/-- EVR: routes (R395, R396) and their locks (R397). -/
def Device.evrDom (d : Device) (who : Who) (r : Req) (o : Nat) (wr : Bool) : Option Nat :=
  if !wr then none
  else if o < 8 then codeFail 2 who r
  else if 0x100 ≤ o ∧ o < 0x500 then
    match o % 0x10 with
    | 0 | 4 => ownFail (d.lv (aRtOwn ((o - 0x100) / 0x10))) who r
    | 8 => codeFail 5 who r
    | _ => none
  else none

/-- The initiators that use queues (R539); the others are refused. -/
def quePeer : Who → Bool
  | .loop | .od => false
  | _ => true

/-- QUE (R538 to R540): push, pop and peek are uses, the other registers of a queue take configuration writes. -/
def Device.queDom (d : Device) (who : Who) (r : Req) (o : Nat) (wr : Bool) : Option Nat :=
  if 0x600 ≤ o then (if wr && decide (o < 0x680) then codeFail 5 who r else none)
  else if o < 0x100 ∨ 0x500 ≤ o then none
  else
    let own := d.lv (aQueOwn ((o - 0x100) / 0x20))
    match o % 0x20, wr with
    | 0x00, true | 0x04, false | 0x08, false => if quePeer who then trustFail own r else some 1
    | 0x0C, true | 0x10, true | 0x14, true | 0x18, true | 0x1C, true => ownFail own who r
    | _, _ => none

/-- LOCK (R538 to R540, R847): takes and gives are core operations. -/
def Device.lockDom (d : Device) (who : Who) (r : Req) (o : Nat) (wr : Bool) : Option Nat :=
  if o < 0x100 ∨ 0x300 ≤ o then none
  else
    let own := d.lv (aLockOwn ((o - 0x100) / 0x10))
    match o % 0x10, wr with
    | 0, false | 4, true => if (coreOf who).isSome then trustFail own r else some 1
    | 0xC, true => codeFail 5 who r
    | _, _ => none

/-- SHED (R623, R847). -/
def shedDom (who : Who) (r : Req) (o : Nat) (wr : Bool) : Option Nat :=
  if o = 0 ∧ wr = false then (if who = .debug then some 1 else none)
  else if o = 0xC ∧ wr then codeFail 2 who r else none

/-- DMA (R538 to R540): DMA_CSRC and DMA_CDST take no configuration write (R658). -/
def Device.dmaDom (d : Device) (who : Who) (r : Req) (o : Nat) (wr : Bool) : Option Nat :=
  if !wr then none
  else if 0x100 ≤ o ∧ o < 0x300 then
    (if 0x18 ≤ o % 0x20 then none else ownFail (d.lv (aDmaOwn ((o - 0x100) / 0x20))) who r)
  else if 0x500 ≤ o ∧ o < 0x540 then ownFail (d.lv (aDmaOwn ((o - 0x500) / 4))) who r
  else if 0x600 ≤ o ∧ o < 0x640 then codeFail 5 who r
  else none

/-- The request comes from core `c` itself. -/
def ownCore (who : Who) (c : Nat) : Bool := decide (coreOf who = some c)

/-- INTC (R538 to R540, R561, R568, R570, R575, R847): claims, completions and THR belong to their core. -/
def Device.intcDom (d : Device) (who : Who) (r : Req) (o : Nat) (wr : Bool) (v : Word) : Option Nat :=
  if 0x10 ≤ o ∧ o < 0x20 ∧ wr = false then
    let c := (o - 0x10) / 4
    if !ownCore who c then some 1
    else match d.claimSrc c with | some s => trustFail (d.lv (aIown s)) r | none => none
  else if !wr then none
  else if 0x20 ≤ o ∧ o < 0x30 then
    let c := (o - 0x20) / 4
    let s := wf v 9 0
    if !ownCore who c then some 1
    else if 1 ≤ s ∧ s ≤ 192 then trustFail (d.lv (aIown s)) r
    else none
  else if 0x30 ≤ o ∧ o < 0x40 then (if ownCore who ((o - 0x30) / 4) then none else some 1)
  else if 0x60 ≤ o ∧ o < 0x70 then trustFail (d.lv (aIown (177 + (o - 0x60) / 4))) r
  else if 0x408 ≤ o ∧ o < 0xA08 then
    (if o % 8 = 0 then ownFail (d.lv (aIown ((o - 0x400) / 8))) who r else codeFail 5 who r)
  else none

/-- DBG as the fabric reaches it (R829): the memory window of the service tool reaches it by the table of R830, and DBG_IEN takes writes
of supervisor code alone. -/
def dbgDom (who : Who) (r : Req) (o : Nat) (wr : Bool) : Option Nat :=
  if o = 0x48 ∨ who = .debug then none
  else if o = 0x4C then (if wr then codeFail 2 who r else none)
  else if o = 0 ∧ wr = false then none
  else some 5

/-- The registers a chapter reserves to the trusted domain (R168, R203). -/
def reserved (b : Nat) : Bool := decide (b = bRST)

/-- The registers a chapter reserves to supervisor code in the trusted domain (R667, R690, R707, R717, R768, R799). -/
def codeOnly (b o : Nat) : Bool :=
  (decide (b = bSYS) && ((decide (0x100 ≤ o) && decide (o < 0x110)) || decide (o = 0xF80)))
    || decide (b = bFLASH) || decide (b = bFUSE)
    || (decide (b = bMEM) && decide (0x80 ≤ o) && decide (o < 0xA0))
    || (decide (b = bLINK) && (decide (o = 0) || decide (o = 0x10)))

/-- The OD engine writes SYS_SWAP, SYS_SWAPPT and SYS_SWAPT too (R799). -/
def odWrites (who : Who) (b o : Nat) : Bool := decide (who = .od) && decide (b = bSYS) && decide (o < 0x110)

/-- The code of a write that R538 (SUB = ATTR) and R667 (SUB = TRUST) turn away whatever its mode, ahead of the check of R537:
both say it of any other write than supervisor code's in the trusted domain (DEDUCED, log 99). -/
def anyOther (b o : Nat) : Option Nat :=
  if b = bMEM ∧ 0x80 ≤ o ∧ o < 0xA0 then some 2
  else if (b = bEVR ∧ 0x100 ≤ o ∧ o < 0x500 ∧ o % 0x10 = 8) ∨ (b = bDMA ∧ 0x600 ≤ o ∧ o < 0x640)
    ∨ (b = bINTC ∧ 0x408 ≤ o ∧ o < 0xA08 ∧ o % 8 = 4) then some 5
  else none

/-- The offset of a register, the active view brought to the shadow view's (R23). -/
def regOffset (a : Nat) : Nat :=
  let o := (a - a % 4) % 0x10000
  if 0x8000 ≤ o ∧ isSet (blkOf a + (o - 0x8000)) then o - 0x8000 else o

/-- The domain check of the request `r` to a register block: the code of the violation, if there is one (R537 to R540). -/
def Device.reqDom (d : Device) (r : Req) (who : Who) (a : Nat) (wr : Bool) (v : Word) : Option Nat :=
  let b := blkOf a
  let o := regOffset a
  if !r.sup && !userReach b o wr then some (if wr then (anyOther b o).getD 3 else 3)
  else if b = bEVR then d.evrDom who r o wr
  else if b = bQUE then d.queDom who r o wr
  else if b = bLOCK then d.lockDom who r o wr
  else if b = bSHED then shedDom who r o wr
  else if b = bDMA then d.dmaDom who r o wr
  else if b = bINTC then d.intcDom who r o wr v
  else if b = bDBG then dbgDom who r o wr
  else if wr && reserved b then privFail 2 r
  else if wr && codeOnly b o && !odWrites who b o then codeFail 2 who r
  else none

/-- The domain check of a request that its initiator makes now. -/
def Device.regDom (d : Device) (who : Who) (a : Nat) (wr : Bool) (v : Word) : Option Nat :=
  d.reqDom (d.reqOf who) who a wr v

/-! ### The SYS block (R57, R58, R133, R545, R717, R813) -/

/-- SYS_ID (R58, R896). -/
def Device.sysId (d : Device) : Word := wd (0x40320001 + 0x100 * wf (d.fuseW 0) 3 0)

/-- SYS_FABINFL: the tags in use, with the one of the read that asks and those of the evictions in flight, which are of the
eight reserved ones (R130, R133, R592, R595; log 47). -/
def Device.tagsInUse (d : Device) : Nat :=
  (List.range 9).foldl (fun n i => n + d.tagsOf i) 1 + (List.range 4).foldl (fun n c => n + (d.coreC c).ev.length) 0

/-- A read at offset `o` of the SYS block. -/
def Device.sysBlkRead (d : Device) (o : Nat) : Option Word :=
  let s := d.sys
  if o = 0 then some d.sysId
  else if o < 0x200 then d.swapRead o
  else if o = 0xF00 then some (wd d.tagsInUse)
  else if 0xF10 ≤ o ∧ o < 0xF34 then some (d.fabWaitCnt.get (fun _ => 0) ((o - 0xF10) / 4))
  else if o = 0xF40 then some s.domViol
  else if o = 0xF44 then some s.domAddr
  else if o = 0xF48 then some s.domInfo
  else if 0xF50 ≤ o ∧ o < 0xF70 then
    let c := (o - 0xF50) / 8
    some (if o % 8 = 0 then s.lockup.get (fun _ => 0) c else s.lockupPc.get (fun _ => 0) c)
  else if o = 0xF80 then some s.lockViol
  else if o = 0xF84 then some s.lockVAddr
  else if o = 0xF88 then some s.lockVInfo
  else none

/-- A write at offset `o` of the SYS block that does more than store. -/
def Device.sysBlkWrite (d : Device) (o : Nat) (v : Word) : Option Device :=
  if o < 0x200 then d.swapWrite o v
  else if 0xF10 ≤ o ∧ o < 0xF34 then some { d with fabWaitCnt := d.fabWaitCnt.set (fun _ => 0) ((o - 0xF10) / 4) v }
  else if o = 0xF40 then some { d with sys := { d.sys with domViol := v } }
  else if o = 0xF80 then some { d with sys := { d.sys with lockViol := v } }
  else none

/-! ### Reads -/

/-- A read of a register with a home of its own, without effect. -/
def Device.unitRead (d : Device) (b o : Nat) : Option Word :=
  if b = bSYS then d.sysBlkRead o
  else if b = bPWR then d.pwrRead o
  else if b = bRST then d.rstRead o
  else if b = bRTC then d.rtcRead o
  else if b = bINTC then d.intcRead o
  else if b = bEVR then d.evrRead o
  else if b = bDMA then d.dmaRead o
  else if b = bQUE then d.queRead o
  else if b = bSHED then d.shedRead o
  else if b = bLOCK then d.lockRead o
  else if b = bMEM then d.memRegRead o
  else if b = bFLASH then d.flashRead o
  else if b = bFUSE then d.fuseRead o
  else if b = bSNS then d.snsRead o
  else if b = bTRK then d.trkRead o
  else if b = bPWM then d.pwmRead o
  else if b = bLE then d.leRead o
  else if b = bLINK then d.linkRead o
  else if b = bOD then d.odRead o
  else none

/-- A plain register; an offset without a register reads 0 (R15). -/
def Device.plainRead (d : Device) (b o : Nat) : Word :=
  match findRow (liveRows b) o with | some _ => d.lv (b + o) | none => 0

/-- A read of QUE_POP[q] (R601, R608). -/
def Device.popReg (d : Device) (who : Who) (q : Nat) : Device × Acc :=
  let p := d.popBy q (whoIdx who)
  (p.1, if p.2.2 then .bus 2 else .ok p.2.1)

/-- A read of QUE_PEEK[q] (R601, R608, R629). -/
def Device.peekReg (d : Device) (who : Who) (q : Nat) : Device × Acc :=
  let r := if d.queHas q then d.queWordCheck q (whoIdx who) else (d, false)
  if r.2 then (r.1.queFlag q 0x80000, .bus 2) else (r.1, .ok (r.1.quePeek q))

/-- A read of LOCK_TAKE[n] by a core (R612). -/
def Device.takeReg (d : Device) (who : Who) (n : Nat) : Device × Acc :=
  match who with
  | .core c => let r := d.lockTake n c; (r.1, .ok r.2)
  | _ => (d, .ok 0)

/-- The data of an access that completes. -/
def accOk (r : Device × Word) : Device × Acc := (r.1, .ok r.2)

/-- A read whose effect belongs to the register (R72, R241, R568, R601, R612, R620, R747). -/
def Device.effectRead (d : Device) (who : Who) (b o : Nat) : Option (Device × Acc) :=
  let i := whoIdx who
  if b = bTBASE then (d.tbaseRead i o).map accOk
  else if b = bQUE ∧ 0x100 ≤ o ∧ o < 0x500 ∧ o % 0x20 = 4 then some (d.popReg who ((o - 0x100) / 0x20))
  else if b = bQUE ∧ 0x100 ≤ o ∧ o < 0x500 ∧ o % 0x20 = 8 then some (d.peekReg who ((o - 0x100) / 0x20))
  else if b = bLOCK ∧ 0x100 ≤ o ∧ o < 0x300 ∧ o % 0x10 = 0 then some (d.takeReg who ((o - 0x100) / 0x10))
  else if b = bSHED ∧ o = 0 then some (accOk (d.shedAlloc who))
  else if b = bINTC ∧ 0x10 ≤ o ∧ o < 0x20 then
    let r := d.claim ((o - 0x10) / 4)
    some (r.1, .ok (wd r.2))
  else if b = bLINK ∧ o = 0x40 then some (d.capture pairRtime i d.ringTime, .ok (loW d.ringTime))
  else if b = bLINK ∧ o = 0x44 then some (d, .ok (d.snapOf pairRtime i))
  else if b = bTRK ∧ 0x100 ≤ o ∧ o < 0x500 ∧ o % 0x40 = 0x1C then
    let n := (o - 0x100) / 0x40
    some (d.capture (pairTrk n) i (d.trkC n).edgeTs, .ok (loW (d.trkC n).edgeTs))
  else if b = bTRK ∧ 0x100 ≤ o ∧ o < 0x500 ∧ o % 0x40 = 0x20 then
    some (d, .ok (d.snapOf (pairTrk ((o - 0x100) / 0x40)) i))
  else if b = bDBG then some (accOk (d.dbgGet o))
  else none

/-- A read of a register of the sets at shadow-view address `s`, in the view `act` (R23, R400); a word of LE RAM passes
its ECC check (R669, R670, R673). -/
def Device.setRead (d : Device) (who : Who) (s : Nat) (act : Bool) : Device × Acc :=
  let v := if act || d.ofLockedRoute s then d.act s else d.shd s
  if blkOf s ≠ bLERAM then (d, .ok v)
  else
    let key := if act then s + 0x8000 else s
    match d.eccOf key with
    | .good => (d, .ok v)
    | .single => ((d.setEcc key .good).countCe 5 key, .ok v)
    | .bad => (d.countUe 5 key (whoIdx who) 0, .bus 2)

/-- The bits of the register at offset `o` of block `b` for which the spec states no value in this state (log 27): a
ledger record beyond the count (R151), the winner of an arena without one (R346), the holder of a free lock (R630), the
running channel of an idle DMA engine (R658). -/
def Device.openBits (d : Device) (b o : Nat) : Word :=
  if b = bPWR ∧ 0x78 ≤ o ∧ o < 0x88 ∧ d.ledger.length ≤ wf (d.lv (bPWR + 0x74)) 9 0 then 0xFFFFFFFF
  else if b = bLE ∧ 0x60 ≤ o ∧ o < 0x80 ∧ d.le.win.get (fun _ => 0) ((o - 0x60) / 4) = 0 then 0xFFFF001F
  else if b = bLOCK ∧ 0x100 ≤ o ∧ o < 0x300 ∧ o % 0x10 = 8 ∧ (d.lockC ((o - 0x100) / 0x10)).holder = none then 0x30
  else if b = bDMA ∧ o = 0 ∧ d.dmaRunning = none then 0xF
  else 0

/-- A read whose effect is none: bits without a stated value are free values. -/
def Device.valueRead (d : Device) (b o : Nat) : Device × Acc :=
  let v := match d.unitRead b o with | some v => v | none => d.plainRead b o
  let m := d.openBits b o
  if m = 0 then (d, .ok v) else (d.fresh, .ok ((v &&& ~~~ m) ||| (Config.noValue d.free &&& m)))

/-- The read of an aligned register that its checks let through. -/
def Device.regLoad (d : Device) (who : Who) (a : Nat) : Device × Acc :=
  let b := blkOf a
  let o := a % 0x10000
  if isSet a then d.setRead who a false
  else if 0x8000 ≤ o ∧ isSet (a - 0x8000) then d.setRead who (a - 0x8000) true
  else
    match d.effectRead who b o with
    | some r => r
    | none => d.valueRead b o

/-! ### Writes -/

/-- A write to a register of INTC that is checked by core: INTC_DONE, INTC_PRIO.THR and the doorbells (R561, R570,
R575). -/
def Device.intcPut (d : Device) (o : Nat) (v : Word) : Option Device :=
  if 0x20 ≤ o ∧ o < 0x30 then some (d.complete ((o - 0x20) / 4) (wf v 9 0))
  else if 0x30 ≤ o ∧ o < 0x40 then
    some { d with intc := { d.intc with thr := d.intc.thr.set (fun _ => 0) ((o - 0x30) / 4) (wf v 3 0) } }
  else if 0x60 ≤ o ∧ o < 0x70 then some (d.raiseIf (wb v 0) (177 + (o - 0x60) / 4))
  else d.intcWrite o v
========================
• _Exercise description_
Find all lines holding the word "effectRead" in the records above and copy them.

• _Task response_
def Device.effectRead (d : Device) (who : Who) (b o : Nat) : Option (Device × Acc) :=
    match d.effectRead who b o with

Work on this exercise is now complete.